# Legitimate Remote Positions?



## mray2011 (Dec 30, 2015)

I am a newly certfied CPC with experience and education, I am wondering what is the best way to go about finding out about LEGITIMATE remote coding positions? I work in a very small town with not a lot of oppurunity here and remote is looking like it is going to be my best option. I would appreciate ANY feedback, Thanks!


----------



## twizzle (Dec 30, 2015)

You do realize that the majority of remote positions require some coding experience, and most require at least 3 years.

Yes, there are some positions for those with apprentice status. You have only just become certified but you say you have experience so maybe you have enough to be able to work remotely.

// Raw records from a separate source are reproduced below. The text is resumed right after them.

-- ==== Sys2Proof/Machine/Engine.lean ====
section
/-! DEFINITION. The engines of a core (17_tile R333..R351, 09_moment R209..R211): carriages, the issue of an engine
operation with its checks, the queues of the two engines, and the copies. -/

namespace Sys2Proof.Machine

/-! ### Operands -/

/-- The bytes of an operand: from offset `first` to `last` past its base; `align` is what its addresses must be a multiple
of. `used` is false where the operation accesses nothing. -/
structure Span where
  addr : EngAddr
  first : Nat := 0
  last : Nat := 0
  write : Bool := false
  align : Nat := 4
  used : Bool := true
  deriving DecidableEq, Repr

/-- The bounding span of rows of `n` bytes at the given offsets. -/
def spanOf (addr : EngAddr) (offs : List Nat) (n : Nat) (write : Bool) : Span :=
  match offs with
  | [] => { addr, write, used := false }
  | o :: os =>
    { addr, first := os.foldl (fun m x => if x < m then x else m) o,
      last := os.foldl (fun m x => if m < x then x else m) o + n - 1, write, used := n != 0 }

/-- `n` rows a stride apart. -/
def strided (n stride : Nat) : List Nat := if n == 0 then [] else [0, (n - 1) * stride]

/-- The lanes whose rows `cpg` copies. -/
def EngOpRec.gathered (o : EngOpRec) : List Nat := Lanes o.mask

/-- The offset of the row that lane i names in `cpg` (R345). -/
def EngOpRec.gatherOff (o : EngOpRec) (i : Nat) : Nat := (laneOf o.idx i).toNat * o.ext1

/-- The operands of an operation (R343..R345, R348, R351, 09 R209). -/
def EngOpRec.spans (o : EngOpRec) : List Span :=
  match o.op with
  | .cp =>
    [spanOf o.dst (strided o.ext1 o.stride1) o.ext0 true, spanOf o.src (strided o.ext1 o.stride0) o.ext0 false]
  | .cpq =>
    let n := o.ext0 * o.ext1
    [spanOf o.dst (strided o.ext1 o.stride1) (64 * o.ext0) true,
     { spanOf o.src (strided o.ext1 o.stride0) (16 * o.ext0) false with align := 16 },
     { spanOf o.aux (strided n 0) (8 * ((n + 2) / 3)) false with align := 8 }]
  | .cpg =>
    [spanOf o.dst (o.gathered.map (· * o.stride1)) o.ext0 true, spanOf o.src (o.gathered.map o.gatherOff) o.ext0 false]
  | .tmma => [spanOf o.src (strided 64 o.stride0) 64 false, spanOf o.aux (strided 32 o.stride1) 128 false]
  | .tmmag =>
    [spanOf o.src (((List.range 64).filterMap o.rowA).map (· * o.stride0)) 64 false,
     spanOf o.aux (strided 32 o.stride1) 128 false]
  | .tmam => [spanOf o.src (strided 64 o.stride0) 128 false, spanOf o.aux (strided 32 o.stride1) 128 false]
  | .tmamm => [spanOf o.src (strided 64 o.stride0) 128 false, spanOf o.aux (strided 32 o.stride1) 256 false]
  | .tzero => []
  | .tld =>
    let e := tileElem o.pair o.ty
    [{ spanOf o.src (strided 64 o.stride0) (64 * e) false with align := if e < 4 then e else 4 }]
  | .tst =>
    let e := tileElem o.pair o.ty
    [{ spanOf o.src (strided 64 o.stride0) (64 * e) true with align := if e < 4 then e else 4 }]

/-- The tiles that an operation writes, and those that it reads. -/
def EngOpRec.writesTiles (o : EngOpRec) : List Nat :=
  match o.op with
  | .cp | .cpq | .cpg | .tst => []
  | _ => tileList o.tile o.pair
def EngOpRec.readsTiles (o : EngOpRec) : List Nat :=
  match o.op with
  | .tmma | .tmmag | .tmam | .tmamm | .tst => tileList o.tile o.pair
  | _ => []
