-- ==== Sys2Proof/Machine/Scope.lean ====
section
/-! DEFINITION. Scope handles and their instructions (13_scope R286..R294, 11 R252), the clusters of a partition (R271), and
the regroup engine (R274..R283). -/

namespace Sys2Proof.Machine

/-! ### Handles (R286, R287) -/

def hKind (h : DWord) : Nat := (h.extractLsb' 60 3).toNat
def hDie (h : DWord) : Nat := (h.extractLsb' 56 2).toNat
def hSlot (h : DWord) : Nat := (h.extractLsb' 48 8).toNat
def hChk (h : DWord) : BitVec 24 := h.extractLsb' 24 24

/-- A handle with FRZ 0 (R286). -/
def mkHandle (kind die slot : Nat) (chk : BitVec 24) : DWord :=
  BitVec.ofNat 64 (kind * 2 ^ 60 + die * 2 ^ 56 + slot * 2 ^ 48 + chk.toNat * 2 ^ 24)

/-- FRZ of a handle. -/
def setFrz (h : DWord) (b : Bool) : DWord := if b then h ||| (1#64 <<< 63) else h &&& ~~~(1#64 <<< 63)

/-- A handle is malformed (R286). -/
def hMalformed (h : DWord) : Bool :=
  h.extractLsb' 58 2 != 0 || h.extractLsb' 0 24 != 0 || 4 ≤ hKind h ||
  (hKind h == 0 && 192 ≤ hSlot h && hSlot h ≤ 254) || (hKind h == 1 && 192 ≤ hSlot h) ||
  (hKind h ≤ 1 && hSlot h != 255 && hDie h != hSlot h / 48) ||
  (hKind h == 3 && (hSlot h != 0 || hChk h != 0))

/-- The states of R287. -/
inductive HandleState where
  | live
  | frozen
  | stale
  deriving DecidableEq, Repr

/-- The placement code of a team of the thread's kernel. -/
def teamCode (s : State) (th : Thread) (n : Nat) : Option (BitVec 24) :=
  ((kernelOf s th).teams.find? fun t => t.num == n).map (·.code)

/-- The state of a well-formed handle for the issuing group (R287). -/
def handleState (s : State) (th : Thread) (h : DWord) : HandleState :=
  match hKind h with
  | 3 => .live
  | 2 => if teamCode s th (hSlot h) == some (hChk h) then .live else .stale
  | _ =>
    if hSlot h == 255 then .live
    else
      let x := s.slot (hSlot h)
      if !x.inUse || x.code != hChk h || x.part != partOf s th.id then .stale
      else if th.frozen.any fun e => e.1 == hSlot h then .frozen
      else .live

/-- Any of these instructions waits while an event of its die holds it (R279, R294). -/
def scopeHeld (s : State) (core : Nat) (freeze : Bool) : Bool :=
  core < 384 && match (s.die (dieOfCore core)).regroup with
  | some r => freeze || r.affected.contains core
  | none => false

/-- A scope instruction: held by R279, else `body` answers the thread (STATUS written) and the result. -/
def scopeOp (i : Instr) (f : Fields) (freeze : Bool) (body : State → Thread → Thread × Value) (s : State) :
    Host.Outcome State Fault Refusal :=
  control i f (fun s th =>
    if scopeHeld s th.core freeze then .error (.wait .regroup)
    else
      let (th1, v) := body s th
      .ok (finish s th1 s.cur f v)) s

/-- The thread with STATUS written. -/
def Thread.status (th : Thread) (code : Nat) : Thread := { th with regs := th.regs.setStatus code }

/-- `scget` (R290). -/
def execScget (f : Fields) (s : State) : Host.Outcome State Fault Refusal :=
  scopeOp (.scget f) f false (fun s th =>
    let d := dieOfCore th.core
    let n := (th.regs.srcS f.a).toNat
    match f.ax.toNat with
    | 0 => (th.status stOk, .x (match slotOfCore s th.core with
        | some k => mkHandle 0 d k (s.slot k).code
        | none => mkHandle 0 d 255 0))
    | 1 =>
      if 192 ≤ n then (th.status stHandle, .x 0)
      else
        let x := s.slot n
        if x.inUse && x.part == partOf s th.id then (th.status stOk, .x (mkHandle 1 (n / 48) n x.code))
        else (th.status stStale, .x (mkHandle 1 (n / 48) n 0))
    | 2 => match teamCode s th (n % 256) with
      | some c => (th.status stOk, .x (mkHandle 2 d (n % 256) c))
      | none => (th.status stStale, .x (mkHandle 2 d (n % 256) 0))
    | _ => (th.status stOk, .x (mkHandle 3 d 0 0))) s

I would check out reviews of companies that advertise remote positions. Some are good, some are not. There's nothing better than getting it straight from the horse's mouth. Check out some of the comments on this forum for starters.

Good luck


----------



## mray2011 (Dec 30, 2015)

I have been coding for 3 years, just became a CPC this month. Thanks for the advice


----------



## shandellw (Dec 30, 2015)

mray2011 said:


> I have been coding for 3 years, just became a CPC this month. Thanks for the advice




Congratulations on passing the CPC!

 I worked for Cigna-HealthSprings for a short-time remotely; however, I had to leave due to my husband's career. They offer amazing benefits and training, also the pay was great.  
I hope you find something soon.


Shandell


----------



## chelseasmith (Jan 4, 2016)

shandellw said:


> Congratulations on passing the CPC!
> 
> I worked for Cigna-HealthSprings for a short-time remotely; however, I had to leave due to my husband's career. They offer amazing benefits and training, also the pay was great.
> I hope you find something soon.
> ...





Shandell,

Do you have any connection to who may hire within Cigna-HealthSprings Company? an email maybe?

thanks!


----------



## mray2011 (Jan 4, 2016)

Thanks, will definitely submit my resume!


----------



## kivbar16 (Jan 4, 2016)

https://careers.unitedhealthgroup.com/

Honestly: great training, great pay, etc.  At least take a look.


----------



## mray2011 (Jan 5, 2016)

I definitely will, THANK YOU!


----------